Prophet journalism: Where do we draw the line?

At the end of each year, most people take stock of the past 365 days, looking at what they did and what they could do better in the coming year.

As the media, one of our biggest selling points has to be stories about prophets and their prophesies, some contentiously accurate, others wide off the mark.

“Prophet journalism” has been a controversial issue in the past year, with many querying the accuracy and objectiveness — themselves cornerstones of ethical journalism — of some of these stories.

While there has been an overwhelming response to preachers’ stories, the question is: Where do we draw the line between ethical journalism and what our readers want?

With Zimbabwe’s economy continuously hurtling on a downward trend, it is inevitable that people will resort to religion, as that is where they will get hope for either a better future or after-life.

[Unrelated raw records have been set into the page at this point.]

-- ==== Sys2Proof/Machine/TimeOps.lean ====
section
/-!
DEFINITION. Machine/TimeOps.lean: spine time as other chapters touch it: stamps, the upstream hop, loads of the counter
(R157, R158), the firmware servo (R161) and the exchanges that a change of path discards (R167, R322).
-/

namespace Sys2Proof.Machine

/-! ## Stamps -/

/-- Spine time in units of 2⁻¹⁶ ns, as the PHY stamps it (R168). -/
def nowSub (b : Block) : Nat := nowNs b * 65536 + b.time.frac.toNat / 65536

/-- Sets the counter to a time in units of 2⁻¹⁶ ns; the fraction's low half is zero (R157). -/
def putTime (b : Block) (t : Nat) : Block :=
  { b with time := { b.time with sec := BitVec.ofNat 48 (t / 65536 / nsPerSec), nsec := t / 65536 % nsPerSec,
                                 frac := BitVec.ofNat 32 (t % 65536 * 65536) } }

/-- Ends a slew: nothing remains of it (R158). -/
def endSlew (b : Block) : Block := { b with time := { b.time with adjRem := 0, spanLeft := 0, slewIss := [] } }

/-- The sentinels' local time does not follow a load before the next exchange (R244). -/
def keepSkew (b : Block) (t : Nat) : Block :=
  let d : Int := nowNs b - (t / 65536 : Nat)
  { b with sn := b.sn.map fun x => (x.1, { x.2 with timeSkew := x.2.timeSkew + d }) }

/-- The ports' last timed cells keep their distance from now across a load: the spacing of R171 is one of real time. -/
def keepSpacing (b : Block) (t : Nat) : Block :=
  let shift (u : Ns) : Ns := t / 65536 - (nowNs b - u)
  { b with time := { b.time with lastLaunch := b.time.lastLaunch.map fun x => (x.1, x.2.map shift) } }

/-- Completes each of some commands. -/
def completeAll (b : Block) (l : List Issuer) (op : Nat) (st : Byte) : Block := each l (fun i b => complete b i op st) b

/-- A load of the counter: it takes the value, ends the slew, counts in STEP_COUNT and sets ST_ERR.STEP; the command
that asked for it completes with the new time (R157, R158, R176).  The TIME_SETs whose slew it ends are withdrawn. -/
def loadTime (b : Block) (t : Nat) (iss : Option Issuer) : Block :=
  let b1 := completeAll b b.time.slewIss 0x0701 stWithdrawn
  let b2 := putTime (endSlew (keepSpacing (keepSkew b1 t) t)) t
  let b3 := { b2 with time := { b2.time with stepCount := b2.time.stepCount + 1 } }
  completeOpt (raise b3 .st 7 (aboutAon b3)) iss 0x0701 stOk

/-- Whether the counter gets ticks: TPLL is READY, or the counter runs from XTAL_AON once TPLL has lost lock (R155). -/
def timeRuns (b : Block) : Bool := decide ((getPll b 2).state = .ready) || b.time.degraded

/-- An immediate load waits for the next tick with the value that is staged now; one that waited before gives way, and its TIME_SET
is withdrawn (R157). -/
def askLoad (b : Block) (t : Nat) (iss : Option Issuer) : Block :=
  let b1 := completeOpt b (b.time.loadNow.bind (·.2)) 0x0701 stWithdrawn
  { b1 with time := { b1.time with loadNow := some (t, iss) } }

/-- The staged value in units of 2⁻¹⁶ ns. -/
def stagedTime (b : Block) : Nat :=
  (b.time.setSec.toNat * nsPerSec + b.time.setNsec.toNat) * 65536 + b.time.setSub.toNat

/-! ## The upstream hop -/

/-- Keeps UP_PORT on the active rail of the upstream hop: a rail failover does not change the upstream (R162). -/
def followRail (b : Block) (h : Nat) : Block :=
  if upHop b = some h then { b with time := { b.time with upPort := hopPort b h } } else b

/-- The uplink ring that another tray of this rack joins as a delegate (Table 1.11). -/
def uplinkOf (b : Block) (tray : Nat) : Option Nat :=
  let i := b.ident
  if tray = 0 then some 1
  else if tray = 1 ∧ i.rack = 0 then some 2
  else if tray = 2 ∧ i.rack = 0 ∧ i.block = 0 then some 3
  else none

/-- Where a tray of this rack takes its time from, as far as the censuses here show (R162). -/
inductive TakesFrom where
  /-- From its uplink ring, or from nobody: not over L1. -/
  | notHere
  /-- Over L1 from the delegate of that tray number (case 2). -/
  | delegate (tray : Nat)
  /-- From the L1 neighbour nearer the head (case 3). -/
  | headward
  deriving DecidableEq, Repr

/-- The upstream of tray `m` of this rack: the cases of R162 as that tray applies them. -/
def takesFrom (b : Block) (m : Nat) : TakesFrom :=
  let viaL1 := if m = headNo b 0 then TakesFrom.notHere else .headward
  match uplinkOf b m with
  | none => viaL1
  | some k =>
    if !ringFormed b k then viaL1
    else if lowestMember (getRing b k).map ≠ memberNo k (ownPlace b) then .notHere
    else match nextDelegate b k with
      | some d => if ringFormed b (k + 1) && ringHas b 0 d then .delegate d else .notHere
      | none => .notHere

/-- Whether the way of member `m` of ring `k` to member `c` leaves it on the side of the hop `h` of this GLT that leads to it; `tie`
says whether an equal way goes east. -/
def comesHere (b : Block) (h k m c : Nat) (tie : Bool) : Bool :=
  let east := hopsUp b k m c
  let west := hopsUp b k c m
  let goesEast := match (getRing b k).gap with
    | some g => !eastMeets k m c g
    | none => if tie then decide (east ≤ west) else decide (east < west)
  if h % 2 = 0 then goesEast else !goesEast

/-- The neighbour beyond a hop takes its time from this GLT (R162, R163), as far as the censuses here show: the delegate to the
next ring goes by the way of R119, a tray toward its head west on a tie. -/
def takesFromUs (b : Block) (h : Nat) : Bool :=
  let k := hopRing b h
  let m := memberNo k (hopNeighbour b h)
  let c := headNo b k
  if k ≠ 0 then m != c && comesHere b h k m c false
  else
    match takesFrom b m with
    | .notHere => false
    | .headward => comesHere b h 0 m c false
    | .delegate d => comesHere b h 0 m d true

/-! ## Shadows (R156) and ST_STATUS (Table 6.7) -/

def shadowFind : List (TimeReader × Shadow) → TimeReader → Shadow
  | [], _ => {}
  | (x, v) :: l, r => if x = r then v else shadowFind l r

def shadowPut : List (TimeReader × Shadow) → TimeReader → Shadow → List (TimeReader × Shadow)
  | [], r, v => [(r, v)]
  | (x, w) :: l, r, v => if x = r then (x, v) :: l else (x, w) :: shadowPut l r v

def getShadow (b : Block) (r : TimeReader) : Shadow := shadowFind b.time.shadows r

/-- A read of ST_NSEC latches ST_SEC and ST_SUB for its reader. -/
def latchTime (b : Block) (r : TimeReader) : Block :=
  let x : Shadow := { sec := b.time.sec, sub := b.time.frac.extractLsb' 16 16 }
  { b with time := { b.time with shadows := shadowPut b.time.shadows r { x with ppsHi := (getShadow b r).ppsHi } } }

/-- The high word of a stamp in R111 form. -/
def stampHi (stamp : Nat) : W32 := (r111 (stamp / 65536) >>> 32).setWidth 32

/-- A read of ST_PPS_IN_LO latches ST_PPS_IN_HI for its reader (R173, R156). -/
def latchPps (b : Block) (r : TimeReader) : Block :=
  { b with time := { b.time with shadows := shadowPut b.time.shadows r { getShadow b r with ppsHi := stampHi b.time.ppsIn } } }

def timeStateCode : TimeState → Nat
  | .freeRun => 0 | .acquiring => 1 | .locked => 2 | .holdover => 3 | .root => 4

def stStatus (b : Block) : W32 :=
  let t := b.time
  BitVec.ofNat 32 (timeStateCode t.state + 8 * bit t.loadPending + 16 * bit (t.adjRem ≠ 0) + 32 * bit t.ext +
    64 * bit t.upHoldover + 128 * bit t.degraded + 256 * (t.upPort % 8) + 2048 * bit t.upValid + 4096 * t.depth.toNat +
    1048576 * t.stepCount.toNat)

/-! ## The firmware servo (R161) -/

/-- Firmware runs: an image has booted and a pair is left, outside a control gap. -/
def fwRuns (b : Block) : Bool :=
  !b.fw.down && !(getPll b 1).stopped &&
    match b.fw.phase with
    | .running | .rebinding => true
    | .boot | .gap => false

/-- The lowest and highest ST_INCR (R159). -/
def incrLow : Nat := 0x00FFDF3B65
def incrHigh : Nat := 0x010020C49B

/-- Whether a slew of `ns` over `span` ticks needs no more than 1 ns in 1,000 ticks (R160). -/
def slewOk (units : Int) (span : Nat) : Bool := decide (units.natAbs * 1000 ≤ span * 2 ^ 32)

/-- Bounds an amount of ns to what 1,000 ppm allow over a span beside a remainder of 2⁻³² ns. -/
def slewLimit (ns rem : Int) (span : Nat) : Int :=
  let m : Int := ((span * 2 ^ 32 / 1000 : Nat) : Int)
  let total := ns * 2 ^ 32 + rem
  if total > m then (m - rem) / 2 ^ 32 else if total < -m then -((m + rem) / 2 ^ 32) else ns

/-- Whether a slew may be added to the one that runs (R160). -/
def mayAdd (b : Block) (adj : Int) (span : Nat) : Bool :=
  within 1000 (2 ^ 32 - 1) span && slewOk (b.time.adjRem + adj * 2 ^ 32) span

/-- A slew starts: the amount joins the remainder, over the span (R160). The TIME_SETs whose amounts it carries on complete with
it. -/
def startSlew (b : Block) (adj : Int) (span : Nat) (iss : Option Issuer) : Block :=
  { b with time := { b.time with adj := adj, adjSpan := span, adjRem := b.time.adjRem + adj * 2 ^ 32, spanLeft := span,
                                 slewIss := b.time.slewIss ++ iss.toList } }

/-- A rate is committed: both halves of ST_INCR (R159). -/
def putIncr (b : Block) (n : Nat) : Block :=
  { b with time := { b.time with incr := BitVec.ofNat 40 n, incrLoHeld := BitVec.ofNat 32 n } }

/-- The servo answers a measured offset: ST_INCR follows the upstream's rate, by an amount that the manual leaves open
within R159, and ST_ADJ_SPAN and ST_ADJ remove the offset over one sync interval at no more than 1,000 ppm (R160, R161, R166). -/
def servo (b : Block) (offset : Int) : Block :=
  if !b.time.fwServo || !fwRuns b then b
  else
    let span := b.time.syncIntervalUs * 1000
    let adj := slewLimit (-(offset / 65536)) b.time.adjRem span
    let b1 := putIncr (takeFree b) (incrLow + freeVal b % (incrHigh - incrLow + 1))
    onlyIf (mayAdd b1 adj span) (fun b => startSlew b adj span none) b1

end Sys2Proof.Machine
end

As evidenced by people flocking to either prophets Walter Magaya or Emmanuel Makandiwa’s sermons, religion is now big in Zimbabwe and with it comes many opportunities.

At the risk of crossing the unpronounced ethical line, media houses, both electronic and print, have benefited from this religious frenzy, as their audiences grow each time there has been a prophecy.

However, of late there has been a number of fanciful and fantastical prophesies, some run by newspapers, which are, at the least, outrageous.

Bulawayo preacher Blessing Chiza has made a name for himself for making prophecies, but he has been off the mark far more than he has been accurate.

Preachers like Makandiwa and Magaya have also made vague forecasts, yet their popularity continues to soar.

There are number of Malawian prophets who have predicted President Robert Mugabe’s death, but so far they have been all wrong, yet such stories continue to be the most popular in most media outlets and with vast audiences.

There have also been popular stories like “miracle money”, while another preacher dished out “anointed condoms” without any hint of irony whatsoever.

This is the conundrum newspapers, including NewsDay, face. There is a market eager to read what popular prophets like TB Joshua say, but also, how do we prove the accuracy of their prophesies in advance?

We have nothing against prophets, but the basic tenets of journalism dictate that a story should have at least three sources for it to pass the accuracy test, yet in all these religious stories there is only one source — the prophet — and what they say can neither be proved nor disproved.

It is difficult to predict what route prophesies will take in the coming year, but it is time we took stock of how we report on prophet stories and how the readers have embraced them.

The dilemma that media houses face now is to reduce the prophet stories and lose a significant market, or keep them and have readers flocking in. Either way, this is the difficult position we find ourselves in.

At the end of the day, our wish is to provide accurate, balanced and objective news and as we take stock of last year and move into 2016, we hope to improve on these fronts.